HWR's 'by-eye' distillation of lightcurve characteristics that look non-Cepheid-like:


  • Fourier decomposition "wiggly", i.e. much power in the 4th - 7th order components
  • scatter of individual points from Fourier fit large, compared to Fourier amplitude; i.e. basic periodicity + much "noise"

HWR's Basic Impression

  • Indeed, many of the "new candidates" are different types of variables.
  • There should be a few simple lightcurve criteria to add/modify that should greatly reduce the contamination. These are spelled out below.

Possible steps to implement:

Diagnosis:

  •  let's re-check whether the 'contaminants' do not lie in funny corners of our current lightcurve-shape space (A21,A31,phi21,phi31) that can be cut at little loss to the DCeph completeness.
  • the plot below is from an OGLE paper, and sats e.g. that really most CWA's should lie elsewhere in Period phi21,phi31 space

  • Can you make plots a la Figure 3 in the draft, with all the externally confirmed DCeph as pale grey points, and the location of the "new candidates" that are classified as "others" by others as coloreds points (as separate colors, or in separate plots for EB, ROT, CWA & CWB).

Possible simple new light curve criteria

Here is a proposal how to use the 7th-order Fourier representation of the light curve to calculate a few other statistics that may be very effective at weeding out contaminants (at little completeness loss).
Let's call that function F7(p), where p=phase within [0,1].

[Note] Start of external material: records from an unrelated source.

/-- What is no longer needed is forgotten: presence bits and discarded symbols of slots more than 4,480 ticks ago. -/
def State.ageFronthaul (s : State) : State :=
  let young (p : Nat) : Bool := decide (posDiff s.pos p ≤ 4480)
  { s with fh := { s.fh with
    presence := s.fh.presence.filter fun e => young (e.1 % posCount) || s.fh.closed.any fun c => c.2 == e.1 % posCount + 1
    zero := s.fh.zero.filter fun z => young z.2.1
    fills := s.fh.fills.filter fun f => young f.2.2.1
    prach := s.fh.prach.filter fun e => young (e.1 / 1024 % posCount) } }

/-! ### Degraded input (R107) -/

/-- Whether an uplink entry of a request misses antenna data. -/
def State.entryDegraded (s : State) (q : Request) (e : List Byte) : Bool :=
  let syms := (List.range 14).filter fun k =>
    (decide (entSymStart e ≤ k) && decide (k < entSymStart e + entSymCount e)) || (entDmrsMap e).testBit k
  let ants := s.eaxcs fun n => s.eaxc n Fld.FHL_EAXC_CELL == q.cell && s.eaxc n Fld.FHL_EAXC_DIR == 0 && s.eaxc n Fld.FHL_EAXC_KIND == 0
  ants.any fun n => syms.any fun k =>
    let bits := s.presence n (s.occurrence q.cell q.start k)
    (List.range (entPrbCount e)).any fun i => !bits.testBit (entPrbStart e + i)

/-- The results of an uplink request with the entries that missed data marked: DEGRADED_INPUT where the entry's own result is OK (R79,
R107, R449). -/
def State.markDegraded (s : State) (q : Request) : Request :=
  if q.dir ≠ 1 then q else
    { q with results := q.results.zipIdx.map fun r =>
        let e := q.entries.getD r.2 []
        if r.1.status = 0 ∧ (r.1.own ∨ q.discarded.isNone) ∧ entKind e ≠ 0 ∧ s.entryDegraded q e then { r.1 with status := 5 }
        else r.1 }

/-- COMPLETION_POST for the request of a queue and ring index, when it is due (R76, R107, R449). -/
def State.postCompletion (s : State) (queue ring : Nat) : State :=
  match (s.drv.store.find? fun q => q.queue == queue && q.ring == ring).map s.markDegraded with
  | none => s
  | some q =>
    match q.discarded with
    | some replayable => if s.absTick > q.discardedAt then s.completeRequest q (if replayable then 3 else 4) 0 else s
    | none =>
      if s.workEnded q then s.completeRequest q (if q.results.any fun r => r.status == 5 then 5 else 0) 0 else s

/-! ### Reception (R89 to R95, R103, R106) -/

/-- What a frame is found to be (R90). -/
inductive FrameClass where
  | drop (counter : Nat)
  | ptp
  | esmc
  | unsupported
  | delay
  | uplane (eaxc : Nat)
  deriving DecidableEq, Repr

/-- Whether a destination address is accepted by a port. -/
def State.acceptsMac (s : State) (port a : Nat) : Bool :=
  a == s.fld (.FHL_PORT_MAC port) Fld.FHL_PORT_MAC_ADDR || a == 0x011B19000000 || a == 0x0180C200000E || a == 0x0180C2000002

/-- Whether the header and message type of an eCPRI frame are accepted (R92, R93). Octets past the payload size are padding: a type 0
message without room for its sequence id, a delay measurement without its action, and a Response without its time-stamp and compensation
are refused here (DEDUCED, log 16). -/
def ecpriOk (b : List Byte) : Bool :=
  let o := ethBody b
  let size := beAt b (o + 2) 2
  let type := beAt b (o + 1) 1
  beAt b o 1 / 16 == 1 && beAt b o 1 % 2 == 0 && decide (o + 4 + size ≤ b.length)
    && ((type == 0 && decide (4 ≤ size) && beAt b (o + 7) 1 == 0x80) || type == 2
      || (type == 5 && ((decide (2 ≤ size) && (beAt b (o + 5) 1 == 0 || beAt b (o + 5) 1 == 3))
        || (decide (20 ≤ size) && beAt b (o + 5) 1 == 2))))

/-- The receive entries of a port. -/
def State.rxEaxcs (s : State) (port : Nat) : List Nat :=
  s.eaxcs fun n => s.eaxc n Fld.FHL_EAXC_PORT == port && s.eaxc n Fld.FHL_EAXC_DIR == 0

/-- Steps 1 to 7 of R90. -/
def State.classify (s : State) (f : RxFrame) : FrameClass :=
  let b := f.bytes
  let port := f.port.val
  let o := ethBody b
  let timing (t : Nat) : Bool := t == 0x88F7 || t == 0x8809 || t == 0x0800
  if !f.fcsOk || decide (b.length + 4 < 64) || decide (s.fld (.FHL_PORT_CFG port) Fld.FHL_PORT_CFG_MAX_FRAME < b.length + 4) then .drop 1
  else if !s.acceptsMac port (beAt b 0 6) then .drop 2
  else if ethType b = 0x8808 then .drop 3
  else if !(if ethTagged b then ethVid b == s.fld (.FHL_PORT_VLAN port) Fld.FHL_PORT_VLAN_VID_RX && ethVid b != 0
      && ethType b != 0x8100 && ethType b != 0x88A8 && ethType b != 0x9100 else timing (ethType b)) then .drop 4
  else if ethType b = 0x88F7 then .ptp
  else if ethType b = 0x8809 then .esmc
  else if ethType b = 0x0800 then if isPtpIpv4 b then .ptp else if ipv4Ok b then .drop 5 else .unsupported
  else if ethType b ≠ 0xAEFE then .drop 5
  else if !ecpriOk b then .drop 6
  else if beAt b (o + 1) 1 = 2 then .drop 7
  else if beAt b (o + 1) 1 = 5 then .delay
  else match (s.rxEaxcs port).find? fun n => s.eaxc n Fld.FHL_EAXC_EAXC_ID == beAt b (o + 4) 2 with
    | some n => .uplane n
    | none => .drop 8

/-- Whether the O-RAN header of a U-plane frame is accepted for an entry (R94). -/
def State.oranOk (s : State) (eaxc : Nat) (b : List Byte) : Bool :=
  let o := ethBody b + 8
  let cell := s.eaxc eaxc Fld.FHL_EAXC_CELL
  let t := beAt b (o + 2) 2
  let filter := if s.eaxc eaxc Fld.FHL_EAXC_KIND = 0 then some 0
    else if s.eaxc eaxc Fld.FHL_EAXC_KIND = 1 then
      (s.praCell cell).map fun c => prachFilter (s.fld (.PRA_CELL_A c) Fld.PRA_CELL_A_FORMAT0) else none
  decide (8 ≤ beAt b (ethBody b + 2) 2) && beAt b o 1 / 16 == 1 && some (beAt b o 1 % 16) == filter && decide (bitsOf t 12 4 ≤ 9) && decide (bitsOf t 0 6 ≤ 13)
    && decide (bitsOf t 6 6 < 112 / s.slotLen cell)

/-- Position of the slot that a U-plane header names (R94). -/
def State.namedSlot (s : State) (eaxc : Nat) (b : List Byte) : Nat :=
  let o := ethBody b + 8
  let t := beAt b (o + 2) 2
  let d := (beAt b (o + 1) 1 + 256 - s.frame % 256) % 256
  let frame := if d ≤ 127 then s.frame + d else s.frame + d + 2 ^ 20 - 256
  posOf frame (bitsOf t 12 4 * 112 + bitsOf t 6 6 * s.slotLen (s.eaxc eaxc Fld.FHL_EAXC_CELL))

/-- How a U-plane frame stands to the window that governs its symbol (R103): the counter that drops it, none when it is inside. A
window that governs the occurrence and is neither open nor still to open is past. -/
def State.windowCheck (s : State) (cell port sym slot : Nat) (at_ : Int) : Option Nat :=
  let len := 1120 * s.activeK
  let gov := s.winRecords.find? fun w => winCell w == cell && winPort w == port && winDir w == 0 && winSym w == sym
    && decide ((governedSlot (s.slotLen cell) w (winSpan len w) (winOpenTick w : Int) - (slot : Int)) % ((len : Nat) : Int) = 0)
  match gov with
  | none => some 10
  | some w =>
    let occEnd := posAdd slot ((winSym w + 1) * s.symLen cell : Nat)
    let ahead := (winOpenTick w + len - indexOf s.activeK occEnd) % len
    let opens : Int := 14000 * posDiff (posAdd occEnd ahead) s.pos + (winOpenCycle w : Int)
    if at_ < opens then some 11
    else if opens + (winSpan len w : Int) ≤ at_ then some 12
    else none

/-- Core cycles from the start of this tick to a device time: within the tick the last cycle that begins at or before it. -/
def State.cyclesTo (s : State) (t : Word) : Int :=
  let d := dtDiff t (s.timeAt 0)
  let span : Int := dtDiff (s.timeAt 14000) (s.timeAt 0)
  if 0 ≤ d ∧ d < span then (14000 * (d + 1) - 1) / span else 98000 * d / 4096000000

/-- One section of a U-plane frame (R95, R106): the offset of the next one, or none at the payload's end. -/
def State.takeSection (s : State) (f : RxFrame) (eaxc slot sym o stop : Nat) : Nat × State :=
  let b := f.bytes
  let port := f.port.val
  let nprb := s.eaxc eaxc Fld.FHL_EAXC_NPRB
  let w := beAt b o 4
  let hasHdr := s.fld (.FHL_PORT_CFG port) Fld.FHL_PORT_CFG_UDCOMP_HDR == 1
  let start := bitsOf w 8 10
  let count := if w % 256 = 0 then nprb else w % 256
  let data := o + 4 + (if hasHdr then 2 else 0)
  let next := data + count * s.prbBytes eaxc
  let bad := bitsOf w 18 2 != 0 || (w % 256 == 0 && start != 0) || decide (nprb < start + count) || decide (stop < next)
    || !s.eaxcMethodOk eaxc || (hasHdr && beAt b (o + 4) 1 != s.udCompHdr eaxc)
  if bad then (next, s.fhCount port 13) else
    let occ := s.occurrence (s.eaxc eaxc Fld.FHL_EAXC_CELL) slot sym
    let take (t : State) (i : Nat) : State :=
      let prb := start + i
      let bits := t.presence eaxc occ
      if bits.testBit prb then t.fhCount port 14 else
        let t1 := t.setPresence eaxc occ (bits + 2 ^ prb)
        let xs := expandPrb (s.eaxc eaxc Fld.FHL_EAXC_METHOD) (s.eaxcWidth eaxc) (slice b (data + i * s.prbBytes eaxc) (s.prbBytes eaxc))
        if t.eaxc eaxc Fld.FHL_EAXC_KIND ≠ 0 then
          { t1 with fh := { t1.fh with prach := SMap.set (fun _ => []) t1.fh.prach (1024 * presenceKey eaxc occ + prb) (xs.map (signedOf 16)) } }
        else
          let r := t1.agentPost (niFronthaul port) (t1.rowAddr eaxc slot sym false + 48 * prb) (xs.flatMap (leBytes 2))
          r.2.replyErrors r.1 none
    (next, (List.range count).foldl take s)

/-- The sections of a U-plane frame, at most `n` more (R95). -/
def State.takeSections (s : State) (f : RxFrame) (eaxc slot sym stop : Nat) : Nat → Nat → State
  | 0, _ => s
  | n + 1, o =>
    if o + 4 ≤ stop then
      let r := s.takeSection f eaxc slot sym o stop
      State.takeSections r.2 f eaxc slot sym stop n r.1
    else s

/-- A U-plane frame of an entry (steps 8 to 10 of R90). -/
def State.receiveUplane (s : State) (f : RxFrame) (eaxc : Nat) : State :=
  let b := f.bytes
  let port := f.port.val
  let o := ethBody b
  let cell := s.eaxc eaxc Fld.FHL_EAXC_CELL
  if !s.oranOk eaxc b then s.fhCount port 9 else
    let slot := s.namedSlot eaxc b
    let sym := bitsOf (beAt b (o + 10) 2) 0 6
    let t := s.rxTime port f.sfd
    match t.2.windowCheck cell port sym slot (t.2.cyclesTo t.1) with
    | some c => t.2.fhCount port c
    | none =>
      let seq := beAt b (o + 6) 1
      let last := SMap.get zeroNat t.2.fh.rxSeq eaxc
      let s1 := if last ≠ 0 ∧ seq ≠ last % 256 then t.2.fhCount port 15 else t.2
      let s2 := { s1 with fh := { s1.fh with rxSeq := SMap.set zeroNat s1.fh.rxSeq eaxc (seq + 1) } }
      s2.takeSections f eaxc slot sym (o + 4 + beAt b (o + 2) 2) 16 (o + 12)

/-! ### Delay measurement (R93) -/

/-- TOD in 2^-16 ns at a device time. -/
def State.todUnits (s : State) (t : Word) : Nat :=
  let d := s.todAt t
  unitsPerSecond * d.1 + 65536 * d.2.1 + d.2.2

/-- The body of a one-way delay message: measurement id, action, time-stamp, compensation. -/
def delayBody (id action units : Nat) : List Byte :=
  beBytes 1 id ++ beBytes 1 action ++ beBytes 6 (units / unitsPerSecond) ++ beBytes 4 (units % unitsPerSecond / 65536) ++ beBytes 8 0

/-- A delay-measurement frame sent from a port. -/
def State.sendDelay (s : State) (port dst id action units : Nat) : State :=
  s.sendFrame port (s.ecpriFrame port dst (s.fld (.FHL_PORT_VLAN port) Fld.FHL_PORT_VLAN_PCP_U) 5 (delayBody id action units))

/-- A Request of the block's own, whose time-stamp is its departure. -/
def State.sendDelayRequest (s : State) (port dst id : Nat) : State :=
  let t := s.txTime port s.now
  let units := t.2.todUnits t.1
  let s1 := { t.2 with fh := { t.2.fh with delays := (t.2.fh.delays.filter fun (d : Nat × Nat × Nat) => d.1 != port || d.2.1 != id) ++ [(port, id, units)] } }
  s1.sendDelay port dst id 0 units

/-- A Response to a Request of the block's own: t2 − t1 less the peer's compensation. -/
def State.storeDelay (s : State) (port id t2 : Nat) (comp : Int) : State :=
  match s.fh.delays.find? fun d => d.1 == port && d.2.1 == id with
  | none => s
  | some d =>
    let s1 := { s with fh := { s.fh with delays := s.fh.delays.filter fun x => x != d } }
    let v := unsignedOf 48 ((t2 : Int) - (d.2.2 : Int) - comp)
    ((s1.setFld .FHL_DLY_RESULT Fld.FHL_DLY_RESULT_VALID 1).setFld .FHL_DLY_RESULT Fld.FHL_DLY_RESULT_MEAS_ID id).setFld
      .FHL_DLY_RESULT Fld.FHL_DLY_RESULT_DELAY v

/-- A received delay-measurement frame. -/
def State.receiveDelay (s : State) (f : RxFrame) : State :=
  let b := f.bytes
  let o := ethBody b
  let port := f.port.val
  let id := beAt b (o + 4) 1
  let src := beAt b 6 6
  match beAt b (o + 5) 1 with
  | 0 =>
    let t := s.rxTime port f.sfd
    t.2.sendDelay port src id 2 (t.2.todUnits t.1)
  | 3 => s.sendDelayRequest port src id
  | _ => s.storeDelay port id (unitsPerSecond * beAt b (o + 6) 6 + 65536 * beAt b (o + 12) 4) (signedOf 64 (beAt b (o + 16) 8))

/-- A write of FHL_DLY_CTRL (R93, R99). -/
def State.writeDlyCtrl (s : State) (v : Word) : State :=
  let s1 := s.wrAccess .FHL_DLY_CTRL v
  if Fld.FHL_DLY_CTRL_SEND.get v = 0 then s1 else
    match s1.peerOf (Fld.FHL_DLY_CTRL_PEER.get v) with
    | none => s1
    | some d => s1.sendDelayRequest (Fld.FHL_DLY_CTRL_PORT.get v) d (Fld.FHL_DLY_CTRL_MEAS_ID.get v)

Let me suggest to calculate from the analytic form F7(p) the following quantities:
  • mM: the median magnitude,  so that 50% of the period the source is brighter than mM, according to F7(p)
  • sig-mM: the variance < (F7(p)-mM)^2 > calculated over the part of the light curve where F7(p) is fainter than mM; and 
  • sig+mM: the variance < (F7(p)-mM)^2 > calculated over the part of the light curve where F7(p) is brighter than mM. [I think in all cases a "primitive" splitting of the period in say 1000 bins, and doing all of this brute force, should be fine.]
  • f-mM: the fraction of the period (according to F7(p)) where the magnitude is fainter than mM
  • f+mM: the fraction of the period (according to F7(p)) where the magnitude is fainter than mM
  • f_rise: that is the fraction of the period in which (according to F7(p)) the light curve rises; and 
  • f_fall: .. where it falls
  • scatter: the rms of the deviation of the data points from F7(p) (in mag), normalized by the rms of F7(p) itself.
  • n_max: the number of maxima that F7(p) has within a period: this should be 1 for smple light curves, but 3-5 for wiggly ones. 
So, that seems like a lot; but let's just explore them right now.
I think this is better than "machine learning" classification, because it depends less on the "data quality" the sampling rate etc..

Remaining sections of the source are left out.